PROMPT: Nothing but the line with "def exec_ld_atIYd_L (d" and the lines after it, through the end of the records below, is to be repeated, exactly as it is.

### DATASET CONTENT

/-- LD (IY+d),B (40_load8.md rule R205). -/
def exec_ld_atIYd_B (d : Byte) (s : State) : Outcome := .next (s.store8 (.atIdx .iy d) .b)

/-- LD (IY+d),C (40_load8.md rule R205). -/
def exec_ld_atIYd_C (d : Byte) (s : State) : Outcome := .next (s.store8 (.atIdx .iy d) .c)

/-- LD (IY+d),D (40_load8.md rule R205). -/
def exec_ld_atIYd_D (d : Byte) (s : State) : Outcome := .next (s.store8 (.atIdx .iy d) .d)

/-- LD (IY+d),E (40_load8.md rule R205). -/
def exec_ld_atIYd_E (d : Byte) (s : State) : Outcome := .next (s.store8 (.atIdx .iy d) .e)

/-- LD (IY+d),H (40_load8.md rule R205). -/
def exec_ld_atIYd_H (d : Byte) (s : State) : Outcome := .next (s.store8 (.atIdx .iy d) .h)

/-- LD (IY+d),L (40_load8.md rule R205). -/
def exec_ld_atIYd_L (d : Byte) (s : State) : Outcome := .next (s.store8 (.atIdx .iy d) .l)

/-- LD (IY+d),A (40_load8.md rule R205). -/
def exec_ld_atIYd_A (d : Byte) (s : State) : Outcome := .next (s.store8 (.atIdx .iy d) .a)

/-- LD A,IYH (40_load8.md rule R214). -/
def exec_ld_A_IYH (s : State) : Outcome := .next (s.load8 (.reg .a) (.loc (.half .iy .hi)))

/-- LD A,IYL (40_load8.md rule R214). -/
def exec_ld_A_IYL (s : State) : Outcome := .next (s.load8 (.reg .a) (.loc (.half .iy .lo)))

/-- LD A,(IY+d) (40_load8.md rule R203). -/
def exec_ld_A_atIYd (d : Byte) (s : State) : Outcome := .next (s.load8 (.reg .a) (.mem (.atIdx .iy d)))

end Sys2Proof.Machine
end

######

ANSWER BOX:
def exec_ld_atIYd_L (d : Byte) (s : State) : Outcome := .next (s.store8 (.atIdx .iy d) .l)

/-- LD (IY+d),A (40_load8.md rule R205). -/
def exec_ld_atIYd_A (d : Byte) (s : State) : Outcome := .next (s.store8 (.atIdx .iy d) .a)

/-- LD A,IYH (40_load8.md rule R214). -/
def exec_ld_A_IYH (s : State) : Outcome := .next (s.load8 (.reg .a) (.loc (.half .iy .hi)))

/-- LD A,IYL (40_load8.md rule R214). -/
def exec_ld_A_IYL (s : State) : Outcome := .next (s.load8 (.reg .a) (.loc (.half .iy .lo)))

/-- LD A,(IY+d) (40_load8.md rule R203). -/
def exec_ld_A_atIYd (d : Byte) (s : State) : Outcome := .next (s.load8 (.reg .a) (.mem (.atIdx .iy d)))

end Sys2Proof.Machine
end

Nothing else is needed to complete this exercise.